There are frequently too many criteria on which the final categorization is made in ML classification issues. These elements are essentially variables referred to as features. The more characteristics there are, the more difficult it is to envision the training set and subsequently work on it. Most of these characteristics are sometimes connected and hence redundant. Dimensionality reduction methods are useful in this situation. The technique of lowering the number of random variables under consideration by generating a set of primary variables is known as dimensionality reduction. It is split into two parts: feature selection and feature extraction.
Importance of Dimensionality ReductionSome data maytends
A basic email categorization issue, in which we must determine if the email is junk or not, provides a straightforward illustration of dimensionality reduction. This can include a variety of factors, such as whether or not the email has a generic subject, the email’s content, whether or not the email employs a template, and so on. Some of these characteristics, however, may overlap. In another situation, a classification issue that relies on both humidity and rainfall may be reduced into just one underlying feature, because the two are highly associated. As a result, the number of features in such situations can be reduced.
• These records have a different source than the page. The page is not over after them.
/-- The notice of a compartment that the scan abandons (R24). -/
def abandonedNotice (s : State) (now : Nat) (c : CompNo) : Option Notice :=
  (abandonDue (s.comp c) now).map fun (d, deposited) => .abandoned c d.courier d.reference deposited now

/-- Whether the adoption of EVACUATE cancels a compartment's transaction: its strike is queued, or it
has a POSTAGE quote (R170, R82). -/
def evacuated (s : State) (c : CompNo) : Bool :=
  (queuedOf s c).isSome
    || match (s.quoteOf c).map (fun q : Quote => q.purpose) with
      | some (.postage _) => true
      | some .collection | none => false

/-- The record that a cancellation leaves in a compartment (R14). -/
def cancelledComp (x : Compartment) : Compartment :=
  match x.transient with
  | some y => { x with state := revertedState y.particulars x.parcel, transient := none }
  | none => x

/-- What the cancellations of a set of compartments make of a directory entry: a PENDING entry's
removal, a collection's return to LIVE (R14). -/
def cancelledEntry (cancels : CompNo → Bool) (s : State) (e : DirEntry) : Option DirEntry :=
  match cancels e.compartment, (s.comp e.compartment).transient.map (fun x : Transient => x.particulars) with
  | true, some (.deposit _ _ _ _ _) => none
  | true, some .collect => some { e with status := .live }
  | _, _ => some e

/-! ### Broadcasts -/

/-- The return reference of the drop whose unpaid POSTAGE quote has expired at `now`, if a compartment has one
(R72). -/
def lapsing (s : State) (now : Nat) (c : CompNo) : Option Nat :=
  match s.quoteOf c with
  | some q =>
    match q.purpose with
    | .postage n => if q.expiry < now then some n else none
    | .collection => none
  | none => none

/-- Whether a compartment's drop so ends with a door result at a kiosk (R129; log 38). -/
def lapsesAt (s : State) (now : Nat) (k : KioskNo) (c : CompNo) : Bool :=
  (lapsing s now c).isSome && (s.comp c).transient.any fun x => x.kiosk = k && !x.resolved

/-- Every POSTAGE quote that has expired at `now` stands on a RESERVED compartment, for the unpaid drop of its
return reference (R70). -/
def LapsingDrops (s : State) (now : Nat) : Prop :=
  ∀ c n, lapsing s now c = some n →
    (s.comp c).state = .reserved
      ∧ ∃ x courier, (s.comp c).transient = some x ∧ x.particulars = .drop courier n 0

/-- The clock has been stepped to `now`, and every quote whose time it has passed has expired (R72, R198): a
COLLECTION's compartment stays, and the drop of a POSTAGE quote is reverted, its slot released and its returns
entry not in use. Of several drops of one kiosk the highest compartment stands in its last door result
(log 48). -/
def QuotesExpired (now : Nat) (s t : State) : Prop :=
  (∀ c, t.comp c = if (lapsing s now c).isSome then cancelledComp (s.comp c) else s.comp c)
    ∧ (∀ c, t.quoteOf c = if (s.quoteOf c).any (fun q => q.expiry < now) then none else s.quoteOf c)
    ∧ (∀ k, t.kiosk k =
        match ((List.finRange 768).filter (lapsesAt s now k)).getLast? with
        | some c => { s.kiosk k with doorResult := some { compartment := c, purpose := .drop, outcome := .cancelled } }
        | none => s.kiosk k)
    ∧ t = { s with
        clock := some now
        ret := { s.ret with
          compartments := t.ret.compartments
          returns := s.ret.returns.map fun e =>
            if (List.finRange 768).any (fun c => lapsing s now c = some e.reference) then
              { e with inUse := false, paidMark := none }
            else e
          reservations := s.ret.reservations - ((List.finRange 768).filter fun c => (lapsing s now c).isSome).length }
        quotes := t.quotes, kiosks := t.kiosks }

/-- A minute boundary has been taken at `now` (R24, R136, R199): the expiry scan has abandoned the deliveries due,
in ascending number while an outbox slot was free, HELD compartments have lost their expired quotes, and
the lapsed returns entries not in use have left the list. -/
def BoundaryTaken (now : Nat) (s t : State) : Prop :=
  let taken := ((List.finRange 768).filter (scanFinds s now)).take (32 - (s.ret.outbox.length + s.ret.reservations))
  (∀ c, t.comp c = if c ∈ taken then abandonedComp (s.comp c) now else s.comp c)
    ∧ (∀ c, t.quoteOf c =
        if (s.comp c).state = .held ∧ (s.quoteOf c).any (quotePassed s) = true then none else s.quoteOf c)
    ∧ t = { s with
        ret := { s.ret with
          compartments := t.ret.compartments
          directory := s.ret.directory.map fun ways => ways.filter fun e => decide (e.compartment ∉ taken)
          outbox := s.ret.outbox ++ List.zipWith (fun n x => { sequence := n, notice := x })
            (List.iterate nextSequence s.ret.noticeSequence taken.length) (taken.filterMap (abandonedNotice s now))
          noticeSequence := nextSequence^[taken.length] s.ret.noticeSequence
          returns := s.ret.returns.filter fun e => e.inUse || now ≤ e.expiry }
        quotes := t.quotes
        alarms := if taken ≠ [] ∧ s.ret.outbox.length + s.ret.reservations + taken.length = 32 then
            (postAlarm .backlog 0 s).alarms else s.alarms }

/-- The clock has been stepped from `v` to `now` (R198, R199): a backward step has changed nothing else; at a
forward step the quotes passed have expired, and where it went over a multiple of 60, one boundary has been
taken after them. -/
def ClockStepped (v now : Nat) (s t : State) : Prop :=
  (now ≤ v → t = { s with clock := some now })
    ∧ (v < now → ∃ u, QuotesExpired now s u
        ∧ (v / 60 = now / 60 → t = u) ∧ (v / 60 < now / 60 → BoundaryTaken now u t))

/-- The code of a Broadcast has been applied (R194, R195). Where it has been adopted as EVACUATE, the transactions
of queued strikes and of POSTAGE quotes are cancelled, and active strikes and every other record stay; where
another state has been adopted, no record has changed but strike issued marks; otherwise none has. -/
def CodeApplied (s t : State) : Prop :=
  (t.ret.concourse ≠ s.ret.concourse → t.ret.concourse = .evacuate →
      (∀ c, t.comp c = if evacuated s c then cancelledComp (s.comp c) else s.comp c)
        ∧ t.ret.directory = s.ret.directory.map (fun ways => ways.filterMap (cancelledEntry (evacuated s) s))
        ∧ (∀ c x n reference paid, evacuated s c = true → (s.comp c).transient = some x →
            x.particulars = .drop n reference paid →
            ∀ e ∈ t.ret.returns, e.reference = reference → e.inUse = false)
        ∧ (∀ c x, evacuated s c = true → (s.comp c).transient = some x →
            (x.particulars.purpose = .collect ∨ x.particulars.purpose = .drop) →
            (s.comp c).state ≠ .reconcile → x.resolved = false →
            ∃ d, (t.kiosk x.kiosk).doorResult = some d ∧ d.outcome = .cancelled)
        ∧ KeepsOutbox s t ∧ t.alarms = s.alarms ∧ t.boards = s.boards ∧ t.ajar = s.ajar
        ∧ ∀ g, (t.seg g).active = (s.seg g).active)
    ∧ (t.ret.concourse ≠ s.ret.concourse → t.ret.concourse ≠ .evacuate →
      (∀ c, KeepsComp s t c) ∧ t.ret = { s.ret with concourse := t.ret.concourse, compartments := t.ret.compartments }
        ∧ t.quotes = s.quotes ∧ t.kiosks = s.kiosks ∧ t.alarms = s.alarms ∧ t.ajar = s.ajar
        ∧ ∀ g, Issued g { s with ret := { s.ret with concourse := t.ret.concourse } } t)
    ∧ (t.ret.concourse = s.ret.concourse →
      t.ret = s.ret ∧ t.quotes = s.quotes ∧ t.kiosks = s.kiosks ∧ t.boards = s.boards
        ∧ t.alarms = s.alarms ∧ KeepsStrikes s t)
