/-- SWEEP_END (R149), in its four rows: NOT_SIGNED_ON without a session; BAD_STATE without a pickup
list; in ISSUING every UNISSUED entry is dropped and counted and the sweep becomes DRAINING; in
DRAINING nothing changes; the figures answer both. -/
def Obligations.SweepEndDrains : Prop :=
  ∀ (r : Request) (s : State) (k : KioskNo),
    Ready 10 r s → r.source = .kiosk k → r.body = [] → Settled s →
    Completes (exec (.sweepEnd r) s) fun t =>
      KeepsStrikes s t
        ∧ ((s.kiosk k).session = none → t = { answered 10 r .notSignedOn [] s with segments := t.segments })
        ∧ (∀ x, (s.kiosk k).session = some x → x.sweep = none →
            t = { answered 10 r .badState [] s with
                kiosks := put s.kiosks k { s.kiosk k with session := some { x with deadline := s.elapsed + 120 } }
                segments := t.segments })
        ∧ (∀ x w, (s.kiosk k).session = some x → x.sweep = some w → w.draining = false →
            let left := w.entries.filter (·.inFlight)
            let dropped := w.dropped + (w.entries.filter (!·.inFlight)).length
            t = { answered 10 r .accepted
                  (be 1 w.retrieved ++ be 1 w.skipped ++ be 1 dropped ++ be 1 left.length) s with
                kiosks := put s.kiosks k { s.kiosk k with session := some { x with
                  deadline := s.elapsed + 120
                  sweep := if left = [] then none else some { w with entries := left, dropped, draining := true } } }
                segments := t.segments })
        ∧ (∀ x w, (s.kiosk k).session = some x → x.sweep = some w → w.draining = true → w.entries ≠ [] →
            t = { answered 10 r .accepted
                  (be 1 w.retrieved ++ be 1 w.skipped ++ be 1 w.dropped
                    ++ be 1 (w.entries.filter (·.inFlight)).length) s with
                kiosks := put s.kiosks k { s.kiosk k with session := some { x with deadline := s.elapsed + 120 } }
                segments := t.segments })

/-! ### The backend -/

/-- FETCH_NOTICE (R214): the oldest notice leaves the outbox and answers with the number left and the
reservation count; an empty outbox answers EMPTY with the reservation count. The codes of the parcel
kind in a RETRIEVED notice are the model's reading (log 18). -/
def Obligations.FetchNoticeTakesOldest : Prop :=
  ∀ (r : Request) (s : State),
    Ready 11 r s → r.source = .backend → r.body = [] → Settled s →
    (∀ o rest, s.ret.outbox = o :: rest →
        exec (.fetchNotice r) s = .next (resealed { answered 11 r .accepted
            (noticeField o ++ be 1 rest.length ++ be 1 s.ret.reservations) s with
          ret := { s.ret with outbox := rest } }))
      ∧ (s.ret.outbox = [] →
        exec (.fetchNotice r) s = .next (answered 11 r .empty (be 1 s.ret.reservations) s))
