-- ==== Sys2Proof/Laws/Requests.lean ====
section
/-! SUPPORT. The frame of an event and of a request: what is taken, what is answered, and when nothing
happens. -/

namespace Sys2Proof.Machine

theorem event_unpowered {s : State} (h : s.run = .unpowered) (effect : State → Option State) :
    event s effect = .next s := if_pos h

theorem event_some {s t : State} {effect : State → Option State} (power : s.run ≠ .unpowered)
    (h : effect s = some t) : event s effect = .next (settle t) := by
  simp [event, power, h]

theorem event_none {s : State} {effect : State → Option State} (h : effect s = none) :
    event s effect = .next s := by
  simp [event, h]

/-- All that an event can do: end in step after its effect, or change nothing. -/
theorem event_cases {s t : State} {effect : State → Option State} (h : event s effect = .next t) :
    (s.run ≠ .unpowered ∧ ∃ u, effect s = some u ∧ t = settle u) ∨ t = s := by
  unfold event at h
  split at h
  · cases h; exact .inr rfl
  next power =>
    split at h
    next u hu => cases h; exact .inl ⟨power, u, hu, rfl⟩
    next => cases h; exact .inr rfl

/-- The reply of an answer joins the tail of the transmit queue. -/
theorem sendReply_eq (kind : Nat) (r : Request) (a : Answer) :
    sendReply (BitVec.ofNat 8 kind) r a =
      { a.state with transmit := a.state.transmit ++ replyTo a.state kind r a.status a.body } := by
  unfold sendReply replyTo
  split <;> simp

theorem takeFrame_ready {kind : Nat} {r : Request} {s : State} (h : Ready kind r s) :
    takeFrame { kind := BitVec.ofNat 8 kind, request := r } s = some { s with receive := s.receive.tail } := by
  obtain ⟨run, room, front⟩ := h
  unfold takeFrame
  split
  next o rest q =>
    simp only [q, List.head?_cons, Option.some.injEq] at front
    simp [run, room, front, q]
  next q => simp [q] at front

/-- A frame is taken only from a running part, with room for its reply, as the oldest (R210). -/
theorem takeFrame_some {f : Frame} {s t : State} (h : takeFrame f s = some t) :
    s.run = .running ∧ s.transmit.length < 4 ∧ s.receive.head? = some f ∧ t = { s with receive := s.receive.tail } := by
  unfold takeFrame at h
  split at h
  next o rest q =>
    split at h
    next c => cases h; exact ⟨c.1, c.2.1, by simp [q, c.2.2], by simp [q]⟩
    next => cases h
  next => cases h

/-- A request that is ready to be taken is answered, and the event ends in step. -/
theorem request_ready {kind : Nat} {r : Request} {s : State} (h : Ready kind r s) (own : State → Answer) :
    request (BitVec.ofNat 8 kind) r s own =
      .next (settle (sendReply (BitVec.ofNat 8 kind) r (own (touchIdle r { s with receive := s.receive.tail })))) := by
  unfold request
  refine event_some (by simp [h.1]) ?_
  rw [takeFrame_ready h]; rfl

/-- All that a request command can do: be answered, or, where it is not ready, change nothing. -/
theorem request_cases {kind : Nat} {r : Request} {s t : State} {own : State → Answer}
    (h : request (BitVec.ofNat 8 kind) r s own = .next t) :
    (Ready kind r s ∧
      t = settle (sendReply (BitVec.ofNat 8 kind) r (own (touchIdle r { s with receive := s.receive.tail })))) ∨ t = s := by
  rcases event_cases h with ⟨-, u, hu, rfl⟩ | rfl
  · cases ht : takeFrame { kind := BitVec.ofNat 8 kind, request := r } s with
    | none => simp [ht] at hu
    | some v =>
      obtain ⟨run, room, front, rfl⟩ := takeFrame_some ht
      simp only [ht, Option.map_some, Option.some.injEq] at hu
      exact .inl ⟨⟨run, room, front⟩, by rw [← hu]⟩
  · exact .inr rfl

theorem touchIdle_eq (r : Request) (s : State) : touchIdle r s = { s with kioskIdle := idleAfter s r } := by
  unfold touchIdle idleAfter; cases r.source <;> rfl

theorem touchIdle_kiosk {r : Request} {k : KioskNo} (h : r.source = .kiosk k) (s : State) :
    touchIdle r s = { s with kioskIdle := some (s.elapsed + 120) } := by simp [touchIdle, h]

theorem touchIdle_backend {r : Request} (h : r.source = .backend) (s : State) : touchIdle r s = s := by
  simp [touchIdle, h]

theorem touchIdle_station {r : Request} (h : r.source = .station) (s : State) : touchIdle r s = s := by
  simp [touchIdle, h]

theorem touchIdle_service {r : Request} (h : r.source = .service) (s : State) : touchIdle r s = s := by
  simp [touchIdle, h]

theorem admitted_open {s : State} (h : ServiceOpen s) (own : State → Answer) :
    admitted s own = own (admittedState s) := by
  rcases h with h | h <;> simp [admitted, admittedState, extendUnlock, h]

/-- A well-formed maintenance request that the SKC admits reaches its owner (R211, R216). -/
theorem maintenance_open {α : Type} {r : Request} {parsed : Option α} {x : α} {s : State}
    (source : r.source = .service) (body : parsed = some x) (skc : ServiceOpen s) (own : α → State → Answer) :
    maintenance r parsed s own = own x (admittedState s) := by
  simp [maintenance, source, withBody, body, admitted_open skc]

/-! ### Requests that leave the strikes and the alarms alone -/

/-- What holds in step in a settled state that runs (R29, R178, R205). -/
theorem Settled.running {s : State} (h : Settled s) (run : s.run = .running) :
    s.checkWord = Config.retentionCheck s.ret ∧ s.attention = attentionLevel s ∧ RatesFollow s := by
  obtain ⟨check, line, rates⟩ := h (by simp [run])
  exact ⟨check, Bool.eq_iff_iff.mpr (line.trans (attentionLevel_iff s).symm), rates⟩

theorem resealed_eq {s : State} (h : s.checkWord = Config.retentionCheck s.ret) : resealed s = s := by
  simp [resealed, ← h]

/-- Where an event leaves the enables, the alarms, the segments and the conditions of the rate modes alone,
its end only renews the check word. -/
theorem settle_untouched {s t : State} (h : Settled s) (run : s.run = .running)
    (enables : t.ret.enables = s.ret.enables) (concourse : t.ret.concourse = s.ret.concourse)
    (alarms : t.alarms = s.alarms) (line : t.attention = s.attention) (segments : t.segments = s.segments)
    (idle : t.kioskIdle = s.kioskIdle) : settle t = resealed t := by
  obtain ⟨-, attention, rates⟩ := h.running run
  refine settle_of_steady (fun g => ?_) ?_
  · have e : t.seg g = s.seg g := by simp [State.seg, segments]
    rw [e, quietHolds_congr concourse idle (by rw [e]) (by rw [e]), rates g]
  · rw [line, attention]; simp [attentionLevel, enabled, alarms, enables]

/-- A ready request that is not a kiosk's, whose owner leaves those alone: the owner's state with the reply
queued and the check word renewed. -/
theorem request_untouched {kind : Nat} {r : Request} {s : State} (ready : Ready kind r s)
    (source : ∀ k, r.source ≠ .kiosk k) (h : Settled s) (own : State → Answer) {a : Answer}
    (answer : own { s with receive := s.receive.tail } = a) (enables : a.state.ret.enables = s.ret.enables)
    (concourse : a.state.ret.concourse = s.ret.concourse) (alarms : a.state.alarms = s.alarms)
    (line : a.state.attention = s.attention) (segments : a.state.segments = s.segments)
    (idle : a.state.kioskIdle = s.kioskIdle) :
    request (BitVec.ofNat 8 kind) r s own =
      .next (resealed { a.state with
        transmit := a.state.transmit ++ replyTo a.state kind r a.status a.body }) := by
  have untouched (t : State) : touchIdle r t = t := by
    unfold touchIdle
    split
    next k e => exact absurd e (source k)
    next => rfl
  rw [request_ready ready, untouched, answer, sendReply_eq]
  exact congrArg _ (settle_untouched h ready.1 enables concourse alarms line segments idle)

theorem admittedState_receive (s : State) (queue : List Frame) :
    admittedState { s with receive := queue } = { admittedState s with receive := queue } := by
  unfold admittedState; split <;> rfl

end Sys2Proof.Machine
end

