-- ==== Sys2Proof/Laws/Scans.lean ====
section
/-! SUPPORT. What the expiry scan does to the compartments it visits (R24). -/

namespace Sys2Proof.Machine

/-- The compartments that the scan abandons: every one due, in ascending number, while an outbox slot is
free (R24, R212). -/
def scanTaken (s : State) (now : Nat) : List CompNo :=
  ((List.finRange 768).filter (scanFinds s now)).take (32 - (s.ret.outbox.length + s.ret.reservations))

/-- The state after the scan has taken the compartments of a list in its order. -/
structure Scanned (now : Nat) (visited taken : List CompNo) (s t : State) : Prop where
  within : ∀ c ∈ taken, c ∈ visited
  due    : ∀ c ∈ taken, (abandonDue (s.comp c) now).isSome = true
  comps  : ∀ c, t.comp c = if c ∈ taken then abandonedComp (s.comp c) now else s.comp c
  quotes : ∀ c, t.quoteOf c =
    if c ∈ visited ∧ (s.comp c).state = .held ∧ (s.quoteOf c).any (quotePassed s) = true then none else s.quoteOf c
  rest   : t = { s with
    ret := { s.ret with
      compartments := t.ret.compartments
      directory := s.ret.directory.map fun ways => ways.filter fun e => decide (e.compartment ∉ taken)
      outbox := s.ret.outbox ++ List.zipWith (fun n x => { sequence := n, notice := x })
        (List.iterate nextSequence s.ret.noticeSequence taken.length) (taken.filterMap (abandonedNotice s now))
      noticeSequence := nextSequence^[taken.length] s.ret.noticeSequence }
    quotes := t.quotes
    alarms := if taken ≠ [] ∧ s.ret.outbox.length + s.ret.reservations + taken.length = 32 then
        (postAlarm .backlog 0 s).alarms else s.alarms }

theorem map_filter_true (d : Vector (List DirEntry) 256) (p : DirEntry → Bool) (h : ∀ e, p e = true) :
    d.map (fun ways => ways.filter p) = d := by
  have : (fun ways : List DirEntry => ways.filter p) = id := by
    funext ways; exact List.filter_eq_self.2 fun e _ => h e
  rw [this]; simp

/-- A state in which only quotes have changed. -/
theorem Scanned.of_quotes {now : Nat} {visited : List CompNo} {s : State} {q : Vector (Option Quote) 768}
    (h : ∀ c, look q c =
      if c ∈ visited ∧ (s.comp c).state = .held ∧ (s.quoteOf c).any (quotePassed s) = true then none else s.quoteOf c) :
    Scanned now visited [] s { s with quotes := q } where
  within c hc := absurd hc List.not_mem_nil
  due c hc := absurd hc List.not_mem_nil
  comps c := by simp [State.comp]
  quotes c := h c
  rest := by
    rw [map_filter_true _ _ fun e => by simp]
    simp

theorem abandonDue_held {x : Compartment} {now : Nat} (h : (abandonDue x now).isSome = true) : x.state = .held := by
  unfold abandonDue at h
  split at h
  · assumption
  · cases h

/-- The first stage of a visit: an expired COLLECTION quote is taken (R24, R72). -/
def expireHeld (c : CompNo) (s : State) : State :=
  match (s.comp c).state, s.quoteOf c with
  | .held, some q => if quotePassed s q then dropQuote c s else s
  | _, _ => s

theorem scanComp_eq (now : Nat) (c : CompNo) (s : State) :
    scanComp now c s =
      match abandonDue ((expireHeld c s).comp c) now, (expireHeld c s).quoteOf c with
      | some (d, deposited), none =>
        match reserveSlot (expireHeld c s) with
        | some u => abandonParcel c d deposited now u
        | none => expireHeld c s
      | _, _ => expireHeld c s := rfl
A 3-D classification problem can be difficult to picture, but a 2-D problem can be translated to a basic two-dimensional space and a 1-D problem to a simple line.
Dimensionality reduction is made up of two parts:
- Feature selection: In this step, we strive to locate a subset of the original collection of variables, or features, so that we can model the issue with a smaller subset. It is generally accomplished in three ways: Filter, Wrapper, and Embedded
- Feature extraction lowers data in high-dimensional space to a lower-dimensional one, i.e. one with fewer dimensions.
Techniques of Dimensionality Reduction
The following are some of the approaches used to reduce dimensionality:
- PCA– Principal Component Analysis – It operates on the premise that when data from a higher-dimensional space is translated to data from a lower-dimensional space, the lower-dimensional space’s variance should be the greatest.
It entails the following procedures: create the data’s covariance matrix
The eigenvectors of this matrix are computed, and the eigenvectors with the biggest eigenvalues are utilized to recover a large percentage of the variance in the original data.
As a result, we have a smaller number of eigenvectors, and some data may have been lost in the process. However, the remaining eigenvectors should keep the most significant variances.
- GDA– Generalized Discriminant Analysis
- LDA– Linear Discriminant Analysis
Dimensionality reduction might be linear or nonlinear, depending on the approach employed.
Benefits and drawbacks of Dimensionality Reduction
- It aids data compression, resulting in less storage space.
- It cuts down on computation time.
- It also aids in the removal of any unnecessary features.
- It’s possible that some data will be lost as a result.
- PCA has a tendency to detect linear connections between variables, which isn’t always a good thing.
- When mean and covariance are insufficient to characterize datasets, PCA fails.
- We may not know how many major components to keep track of, but in practice, some guidelines are followed.